Two use cases for capturing groups
A capturing group in a regex has actually two distinct goals (as the name "capturing group" itself suggests):
Grouping — if you need a group to be a treated as a single entity in order to apply some stuff to the whole group.
Probably the most trivial example is including an optional sequence of characters, e.g. "foo" optionally followed by "bar", in regex terms: /foo(bar)?/ (capturing group) or /foo(?:bar)?/ (non-capturing group). Note that the trailing ? is applied to the whole group (bar) (which consists of a simple character sequence bar in this case). In case you just want to check if the input matches your regex, it really doesn't matter whether you use a capturing or a non-capturing group — they act the same (except that a non-capturing group is slightly faster).
Capturing — if you need to extract a part of the input.
For example, you want to get number of rabbits from an input like "The farm contains 8 cows and 89 rabbits" (not very good English, I know).
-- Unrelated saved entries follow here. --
/-- Routing engines: submission, intake, sort, blend -/
def Obligations.RoutingEngines : Prop :=
  (∀ (s : State) (n pos desc tok eg x qn cy : Nat) (l m : Leg) (d a f : Device) (engs : List (Nat × Nat)) (b : List Byte) (r : Route),
    (n < 192) →
    (tok < 64) →
    (max l.count (s.dev.rd COR_TIMING.leg_start n) = cy) →
    (s.dev.issues n cy l d m) →
    (((d.cmd? m.sn).bind fun c => c.run.map fun q => q.engines) = some engs) →
    (engs[pos]? = some (eg, x)) →
    ((d.rctx eg x).route = none) →
    (d.rd RTE_MAP.state eg ≠ 4) →
    (desc % 128 = 0) →
    (d.ownsRange n m.ten desc 128 = true) →
    (d.poisonIn spTS (tsOff n desc) 128 = none) →
    (b = d.peek devKey spTS (tsOff n desc) 128) →
    ((rdOp b = 1 ∧ d.routeOk b = true) ∨ (rdOp b = 2 ∧ d.blendOk b = true)) →
    (r = { desc := b, core := n, serial := m.serial, tok := tok, leg := m.idx, ten := m.ten, mid := m.mid, sn := m.sn, fixed := d.fixedOrder m.ten, started := d.cycle }) →
    (qn = ((d.cmd? m.sn).map fun c => c.queue).getD 0) →
    (a = ((((((d.setRctx eg x { d.rctx eg x with route := some r }).wr MEM_CHAN_STAT.tenancy (routeChan eg x) m.ten).wr MEM_CHAN_STAT.kind (routeChan eg x) 4).wr MEM_CHAN_STAT.queue (routeChan eg x) qn).wr MEM_CHAN_STAT.state (routeChan eg x) chActive).modRun m.sn fun q => { q with movers := q.movers + 1 }).putLeg n m) →
    (a.rd RTE_MAP.state eg ≠ 5) →
    (f = (a.showEngine eg).loadBias eg x) →
    exec (.rtsubmit n pos desc tok) s = .next (s.settles (f.putLeg n ((f.core n).leg.getD m)))) ∧
  (∀ (s : State) (e x src band col fmt : Nat) (tag data : List Byte),
    (e < 8) →
    (x < 8) →
    (src < 192) →
    (tag.length = 16) →
    (fmt < 8) →
    ((e, s.dev.reqUnit src 27) ∉ s.dev.rteFenced) →
    exec (.logitTileArrival e x src tag band col fmt data) s = .next (s.settles (Device.intake { s.dev with rteIn := { s.dev.rteIn with waiting := s.dev.rteIn.waiting ++ [{ e := e, x := x, src := src, tag := tag, band := band, col := col, fmt := fmt, data := data }] } } e))) ∧
  (∀ (d : Device) (t : RIn) (r : Route),
    (tagOk t.tag = true) →
    ((d.rctx t.e t.x).route = some r) →
    (tagTen t.tag = r.ten) →
    (tagMid t.tag = r.mid) →
    (r.bad t = false) →
    d.takeTile t = ({ d with rteSeq := d.rteSeq + 1 } : Device).setRctx t.e t.x { d.rctx t.e t.x with route := some { r with tiles := r.tiles ++ [⟨t.band, t.col, d.rteSeq, (List.range 64).map fun i => if t.fmt = 1 then leAt t.data (2 * i) 2 * 65536 else leAt t.data (4 * i) 4⟩] } }) ∧
  (∀ (s : State) (e x first nDrop nKept : Nat) (r : Route) (home : List Byte) (ds : List Dest) (sels : List (List Pair × Bool)) (all pairs nans : List Pair) (outs : List DestOut) (rows : List (DestOut × Nat)) (drops : List Pair) (fr : Nat × Device) (combine : List Byte) (w : Device × Wr) (scr : Device × Option Nat) (a b : Device),
    (e < 8) →
    (x < 8) →
    ((s.dev.rctx e x).route = some r) →
    (s.dev.rd MEM_CHAN_STAT.state (routeChan e x) = chActive) →
    (rdOp r.desc = 1) →
    (r.full = true) →
    (∀ y < 8, y ≠ x → ((s.dev.rctx e y).route.map fun o => rdOp o.desc == 1 && o.full && decide ((o.tiles.map fun t => t.order).foldl max 0 < (r.tiles.map fun t => t.order).foldl max 0) && s.dev.rd MEM_CHAN_STAT.state (routeChan e y) == chActive).getD false = false) →
    (r.dup = 0) →
    (first = rdFirst r.desc) →
    (s.dev.readGA r.ten (rdHome r.desc) (64 * ceilDiv (rdE r.desc) 8 + 8 * rdD r.desc) = .ok home) →
    (ds = (List.range (rdD r.desc)).map fun i => ⟨i, bits (leAt home (64 * ceilDiv (rdE r.desc) 8 + 8 * i) 8) 11 0, bits (leAt home (64 * ceilDiv (rdE r.desc) 8 + 8 * i) 8) 27 12, bits (leAt home (64 * ceilDiv (rdE r.desc) 8 + 8 * i) 8) 43 28⟩) →
    (homeOk (rdE r.desc) (rdD r.desc) home ds = true) →
    (sels = (List.range (rdT r.desc)).map r.select) →
    (all = sels.flatMap fun q => q.1) →
    (pairs = (all.filter fun p => !p.nan).map fun p => { p with dest := destOf home first p.t p.e }) →
    (nans = all.filter fun p => p.nan) →
    (outs = (sortBy (fun (a b : Dest) => decide (a.dev * 65536 + a.slot < b.dev * 65536 + b.slot)) ds).map (destOut (rdOrder r.desc) pairs)) →
    (rows = firstRows outs 0) →
    (drops = nans ++ outs.flatMap fun o => o.dropped) →
    (nDrop = (outs.map fun o => o.dropped.length).foldl (· + ·) 0) →
    (nKept = (outs.map fun o => o.kept.length).foldl (· + ·) 0) →
    (fr = s.dev.fresh (2 ^ 32)) →
    (combine = all.flatMap fun p => if p.nan then toLE 4 0xFFFFFFFF ++ toLE 4 fr.1 else toLE 4 (rowOf rows { p with dest := destOf home first p.t p.e }) ++ toLE 4 p.gate) →
    (w = fr.2.writeAll r.ten ([(rdDispatch r.desc, dispatchBytes (rdD r.desc) first rows), (rdCombine r.desc, combine)] ++ (if rdDrops r.desc = 0 then [] else [(rdDrops r.desc, (drops.take (rdDropCap r.desc)).flatMap (dropEntry first))]))) →
    (w.2 = .ok) →
    (scr = (parts (rdScratch r.desc) (16 * rdT r.desc * rdK r.desc)).foldl (scratchPart r.ten) (w.1, none)) →
    (scr.2 = none) →
    (a = (scr.1.incSat RTE_STAT.pairs_dropped e nDrop).incWrap RTE_TEN_DROP.pairs_dropped r.ten nDrop) →
    (b = if (pairs.any fun p => isNan32 p.gate) || !nans.isEmpty then a.log { unit := a.engineUnit e, sev := 0, op := 0x19, ten := r.ten, mid := r.mid } else a) →
    exec (.routeSort e x) s = .next (s.settles (b.endRoute e x r stOk 0
      { flags := 2 * b2n (pairs.any fun p => isNan32 p.gate) + 4 * b2n (decide (rdDrops r.desc ≠ 0) && decide (rdDropCap r.desc < drops.length)), pairs := rdT r.desc * rdK r.desc, kept := nKept, dropped := nDrop, nans := nans.length,
        pads := (ds.map fun q => q.cap).foldl (· + ·) 0 - nKept, ties := (sels.filter fun q => q.2).length, fill := (outs.map fun o => o.count).foldl max 0 }))) ∧
  (∀ (s : State) (e x T k H : Nat) (r : Route) (comb : List Byte) (used : List Nat) (rd : Rd × List (Nat × List Byte)) (bs : List Byte) (w : Device × Wr),
    (e < 8) →
    (x < 8) →
    ((s.dev.rctx e x).route = some r) →
    (s.dev.rd MEM_CHAN_STAT.state (routeChan e x) = chActive) →
    (rdOp r.desc = 2) →
    (T = bdT r.desc) →
    (k = rdK r.desc) →
    (H = bdH r.desc) →
    (s.dev.readGA r.ten (bdCombine r.desc) (8 * T * k) = .ok comb) →
    (used = (List.range (T * k)).map fun j => leAt comb (8 * j) 4) →
    ((used.any fun v => v != 0xFFFFFFFF && decide (bdR r.desc ≤ v)) = false) →
    (rd = ((used.filter fun v => v != 0xFFFFFFFF).eraseDups).foldl (blendRow s.dev r.ten (bdReturns r.desc) (H * if bdIn r.desc then 2 else 4)) (.ok [], [])) →
    (rd.1 = .ok bs) →
    (w = s.dev.writeAll r.ten ((List.range T).map fun t => (bdOutput r.desc + t * H * (if bdOut r.desc then 2 else 4), (List.range H).flatMap fun j => blendOut (bdOut r.desc) (blendElem ((List.range k).filterMap fun i =>
      if leAt comb (8 * (k * t + i)) 4 = 0xFFFFFFFF then none else some (leAt comb (8 * (k * t + i) + 4) 4,
        if bdIn r.desc then leAt (smGet rd.2 (leAt comb (8 * (k * t + i)) 4) []) (2 * j) 2 * 65536 else leAt (smGet rd.2 (leAt comb (8 * (k * t + i)) 4) []) (4 * j) 4)))))) →
    (w.2 = .ok) →
    exec (.blend e x) s = .next (s.settles (w.1.endRoute e x r stOk 0 { kept := (used.filter fun v => v != 0xFFFFFFFF).length })))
The regex could be /(\d+)\s*rabbits\b/. On successful match, you can get the value matched by the capturing group from JavaScript code (or any other programming language).
In this example, you have a single capturing group, so you access it via its index 0 (see this answer for details).
Now imagine you want to ensure that the "place" is called "farm" or "ranch". If it's not the case, then you don't want to extract the number of rabbits (in regex terms — you don't want the regex to match).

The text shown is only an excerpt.